Ramblings of an aging IT geek
← Ramblings of an aging IT geek
debugging

the outage caused by a full /var

A service quietly stopped accepting writes because /var filled up, and the cause was a debug log nobody had turned off after a deploy three weeks earlier.

A terminal showing a disk full error

The symptom was a service refusing new connections, with a log full of errors that all reduced to "cannot write". The application was healthy, the database was healthy, the network was healthy. The disk was not. df -h on the box showed /var at 100%, and a 100% full filesystem makes everything downstream lie to you about what is actually wrong.

The cause was embarrassing in the way these usually are. Three weeks earlier we had bumped a service's log level to debug to chase a different problem, and nobody had turned it back down. Debug logging on a busy service writes a lot, and logrotate was rotating but keeping enough history that the steady-state size crept up to the partition ceiling. It did not fall over on the day we changed it.

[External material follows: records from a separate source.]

/-- Close the billing period (R223, R224); maxima are set to 0 after the snapshot (R222). -/
def billingClose (n endTime cause : Nat) (d : Dev) : Dev :=
  let snap : Snap := {
    period := d.tar.billCount, frame := n, endTime := endTime, startTime := d.tar.billLast, cause := cause,
    status := d.tar.status, flags := d.tar.billFlags ||| (if bigStep d then 4 else 0), fams := [],
    maxima := d.tar.demands.map Demand.maxima, chain := 0 }
  (({ d with tar := { d.tar with
      snaps := (snap :: d.tar.snaps).take 24, billCount := d.tar.billCount + 1, billLast := endTime
      billPending := none, billFlags := 0
      demands := d.tar.demands.map (Demand.withMaxima (List.replicate 9 (0, 0))) } }).raise Src.metr
    Event.BILLING_CLOSED (leBytes 4 d.tar.billCount ++ leBytes 1 cause ++ leBytes 1 (d.tar.billCount % 24) ++
      leBytes 4 endTime)).ckptDue 1

/-- A pending BILLING_CLOSE of an earlier frame (R223). -/
def billPendingDue (n : Nat) (d : Dev) : Option Nat :=
  match d.tar.billPending with
  | some (c, k) => if k < n then some c else none
  | none => none

/-- Action 4: a scheduled end, 2 when a forward step reached it; else a close that a command asked for (R223). -/
def billingStep (n : Nat) (d : Dev) : Dev :=
  match billingDue d with
  | some e =>
    let forward := match d.tar.step with
      | some x => decide (0 < x) && decide ((d.tar.rtc : Int) < e + x)
      | none => false
    billingClose n e (if forward then 2 else 1) d
  | none =>
    match billPendingDue n d with
    | some c => billingClose n d.tar.rtc c d
    | none => d

/-- BILLING_CLOSE_SCHEDULED. -/
def execBillingCloseScheduled (s : State) : Out :=
  devStep s fun d => d.when (billingDue d).isSome (billingStep s.clk.frame)

/-- Action 5: the tariff of the frame's local time; a change is in force from the next tick (R216, R217). -/
def tariffSwitch (n : Nat) (d : Dev) : Dev :=
  let t := tariffAt d d.tar.rtc
  if t = d.tar.nextTariff then d
  else (({ d with tar := { d.tar with nextTariff := t, switchCount := d.tar.switchCount + 1 } }).raise Src.metr
    Event.TARIFF_SWITCHED (leBytes 1 d.tar.nextTariff ++ leBytes 1 t ++ leBytes 8 n)).ckptDue 1

/-- TARIFF_SWITCHED. -/
def execTariffSwitched (s : State) : Out := devStep s (tariffSwitch s.clk.frame)

/-! Load profiles. -/

/-- The period of a load profile, min. -/
def lpPeriod (d : Dev) (p : Nat) : Nat := d.nat (Param.LP1_PERIOD + 8 * p)

/-- The latest boundary of profile p (0, 1) at or before t, UTC (R201). -/
def lpBoundary (d : Dev) (p t : Nat) : Nat :=
  let u := 60 * max 1 (lpPeriod d p)
  let shift : Nat := if dstAt d t then dstShift (d.blk Param.DST_RULE) else 0
  t - (((t : Int) + tzSeconds d + shift) % 86400).toNat % u

/-- A capture of profile p is due (R201). -/
def lpDue (p : Nat) (d : Dev) : Bool :=
  match d.led.profiles[p]? with
  | some x => decide (x.lastBoundary < lpBoundary d p d.tar.rtc)
  | none => false

/-- LOAD_PROFILE_CAPTURE (R201, R202): totals of the three sources; a ring of 8,640 entries. An entry that repeats a time,
after a clock setback, carries CLOCK_SET. -/
def lpCapture (r : Regs) (p : Nat) (d : Dev) : Dev :=
  match d.led.profiles[p]? with
  | none => d
  | some x =>
    let b := lpBoundary d p d.tar.rtc
    let src := d.nat (Param.LP1_SOURCES + 8 * p)
    let e : LpEntry := {
      time := b, tariff := r.tariff
      status := x.status ||| (if d.tar.status = 1 then 1 else 0) ||| (if d.tar.status = 2 then 2 else 0) |||
        (if b ≤ x.latest then 0x20 else 0)
      values := (List.range 3).map fun k => r.total (src / 256 ^ k % 256) / 2 ^ 32 }
    let x' : Profile := { entries := (e :: x.entries).take 8640, written := x.written + 1, lastBoundary := b,
                          latest := max b x.latest, status := 0 }
    { d with led := { d.led with profiles := d.led.profiles.set p x' } }
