/-- LANE_SELF_FAULT (R26 rule 1): a fault before 70 µs is treated as R22 says, a later one at the next tick. -/
def execLaneSelfFault (l : Lane) (c : SelfFault) (slot : Nat) (s : State) : Out :=
  .next (whenS (laneWorks l s) (fun s => faultLane l (selfFaultCause c) slot 0 (decide (slot < 4))
    (s.onDev (Dev.onLane l fun r => { r with selfFault := some s.clk.frame }))) s)

/-- CLAIM_REJECTED (R29): no effect on outputs; the claim is logged and the claimant faulted. -/
def execClaimRejected (l : Lane) (s : State) : Out :=
  .next (whenS (laneWorks l s && decide (s.dev.lanes.token ≠ some l)) (fun s =>
    faultLane l 0x0D 6 0 false (s.onDev (Dev.sergeRaise s.clk.frame Event.CLAIM_REJECTED []))) s)

/-! Dispute. -/

/-- The lane on which the verdict falls, and VERDICT of R37, by rules 3 and 4 of R26; rules 1 and 2 decide with the fault
itself (`disputeAtFault`). The lead is the lane that acts, after a SERGE fault the window gate's. -/
def verdictOf (r : Recompute) (x : Dispute) (d : Dev) : Lane × Nat :=
  let lead := d.lanes.acting.getD .a
  let follow := laneOther lead
  match r with
  | .confirms l => (laneOther l, 2)
  | .unresolved =>
    match (d.lanes.get follow).unresolvedReturn with
    | some k => if x.frame < k + 8000 then (lead, 3) else (follow, 3)
    | none => (follow, 3)

/-- The verdict is applied (R27): the faulty lane's deltas from the frame of the mismatch on are void, it is faulted and
repaired, and publication resumes. -/
def applyVerdict (x : Dispute) (v : Lane × Nat) (s : State) : State :=
  let s := s.onDev fun d => { d with lanes := { d.lanes with dispute := none } }
  let s := s.onDev (Dev.onLane v.1 fun r => { r with
    voidFrom := some x.frame, unresolvedRepair := decide (v.2 = 3) })
  faultLane v.1 (if x.compare then 0x03 else 0x04) (if x.compare then 1 else 3) v.2 false s

/-- DISPUTE_VERDICT (R26, R27, R477). -/
def execDisputeVerdict (r : Recompute) (s : State) : Out :=
  .next (match s.dev.lanes.dispute with
    | none => s
    | some x =>
      if s.clk.frame ≤ x.frame then s
      else match x.lone with
        | some l =>
          if r = .confirms l then
            (s.onDev fun d => { d with lanes := { d.lanes with dispute := none } }).onDev
              (Dev.onLane (laneOther l) fun q => { q with voidFrom := some x.frame })
          else dualFault s
        | none => applyVerdict x (verdictOf r x s.dev) s)

/-- Outputs with the disputed ones in their safe state (R25): contactors and DC enables off, pilot to F. -/
def disputedSafe (x : Dispute) (o : BitVec 3) : BitVec 3 := (o &&& ~~~ (x.outputs &&& 0b011#3)) ||| (x.outputs &&& 0b100#3)

/-- DISPUTE_HOLD_EXPIRY (R25): at the latch point of frame n+2 without a verdict. -/
def execDisputeHoldExpiry (s : State) : Out :=
  devStep s fun d =>
    match d.lanes.dispute with
    | some x =>
      if x.outFrame + 2 ≤ s.clk.frame ∧ x.outputs ≠ 0 then
        applyOutputs s.clk.frame (disputedSafe x d.lanes.outputs)
          { d with lanes := { d.lanes with dispute := some { x with heldOut := disputedSafe x x.heldOut } } }
      else d
    | none => d

/-! Repair. -/

/-- The next repair step and the lane state it runs in (R32). -/
def nextRepair : RepairStep → Option RepairStep × LaneSt
  | .selfTest => (some .boot, .boot)
  | .boot => (some .load, .load)
  | .load => (some .rebuildArray, .resync)
  | .rebuildArray => (some .cloneBank, .resync)
  | .cloneBank => (some .image, .resync)
  | .image => (some .probation, .probation)
  | .probation => (some .probation, .probation)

It fell over on a quiet Sunday when a batch job tipped it past the line.

$ df -h /var
Filesystem      Size  Used Avail Use% Mounted on
/dev/mapper/vg-var  20G   20G   20K 100% /var
$ du -xh /var --max-depth=2 | sort -rh | head
14G  /var/log/app

The fix took two minutes. truncate -s 0 the offending file rather than deleting it, because the process still had the handle open and rm would have freed nothing until a restart. Then set the log level back to info and actually commit that change so it survives the next deploy.

The real fix is the boring one. Monitor free space, not just used percentage, and alert before it matters. And treat "temporarily" turning up logging as something with a ticket attached, because temporary changes are the ones that take down a service three weeks later when everyone has forgotten they exist.